-- Opening Marker --

-- ==== Sys2Proof/Machine/Branch.lean ====
section
/-! DEFINITION. The branches (R500 to R505). -/

namespace Sys2Proof.Machine

open Sys2Proof.Config

/-- `x[15] + sext_32(imm24 : 0b00)` (R500, R501). -/
def State.branchTarget (imm : BitVec 24) (s : State) : Word :=
  s.reg 15#4 + (imm ++ 0#2).signExtend 32

/-- The target of BLX (immediate), `x[15] + sext_32(imm24 : H : 0b0)` (R503). -/
def State.thumbTarget (h : Bool) (imm : BitVec 24) (s : State) : Word :=
  s.reg 15#4 + (imm ++ BitVec.ofBool h ++ 0#1).signExtend 32

/-- `x[14] <- x[15] - 4`, the address of the next instruction (R501, R504). -/
def State.linkReg (s : State) : State := s.setReg 14#4 (s.reg 15#4 - 4#32)

/-- `pc <- target` with its checks first, then the link register, then the target (R501, R504). -/
def State.branchLink (k : PcKind) (t : Word) (s : State) : Result :=
  match s.pcTarget k t with
  | .error why => s.raise why
  | .ok t' => .next (s.linkReg.setPendingPC t')

/-- B (R500). -/
def execB (imm : BitVec 24) (s : State) : Result := s.branchTo .plain (s.branchTarget imm)

/-- BL (R501). -/
def execBl (imm : BitVec 24) (s : State) : Result := s.branchLink .plain (s.branchTarget imm)

/-- BX (R502). -/
def execBx (rm : RegNo) (s : State) : Result := s.branchTo .interwork (s.reg rm)

/-- BLX immediate (R503): it always enters Thumb state, so it raises before any write. -/
def execBlxImm (h : Bool) (imm : BitVec 24) (s : State) : Result :=
  s.raise (.unsupported (.thumbState (s.thumbTarget h imm)))

/-- BLX register (R504): the target is read before r14 is written. -/
def execBlxReg (rm : RegNo) (s : State) : Result :=
  s.guarded [(rm == 15#4, .blxPC)] (s.branchLink .interwork (s.reg rm))

end Sys2Proof.Machine
end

-- Closing Marker --

◆ Task goal
Send back exactly the lines of the listing above starting at the one with "why => s.raise why" and ending at the one with "def execBx (rm", inclusive, and no others.

◆ Exercise answer
  | .error why => s.raise why
  | .ok t' => .next (s.linkReg.setPendingPC t')

/-- B (R500). -/
def execB (imm : BitVec 24) (s : State) : Result := s.branchTo .plain (s.branchTarget imm)

/-- BL (R501). -/
def execBl (imm : BitVec 24) (s : State) : Result := s.branchLink .plain (s.branchTarget imm)

/-- BX (R502). -/
def execBx (rm : RegNo) (s : State) : Result := s.branchTo .interwork (s.reg rm)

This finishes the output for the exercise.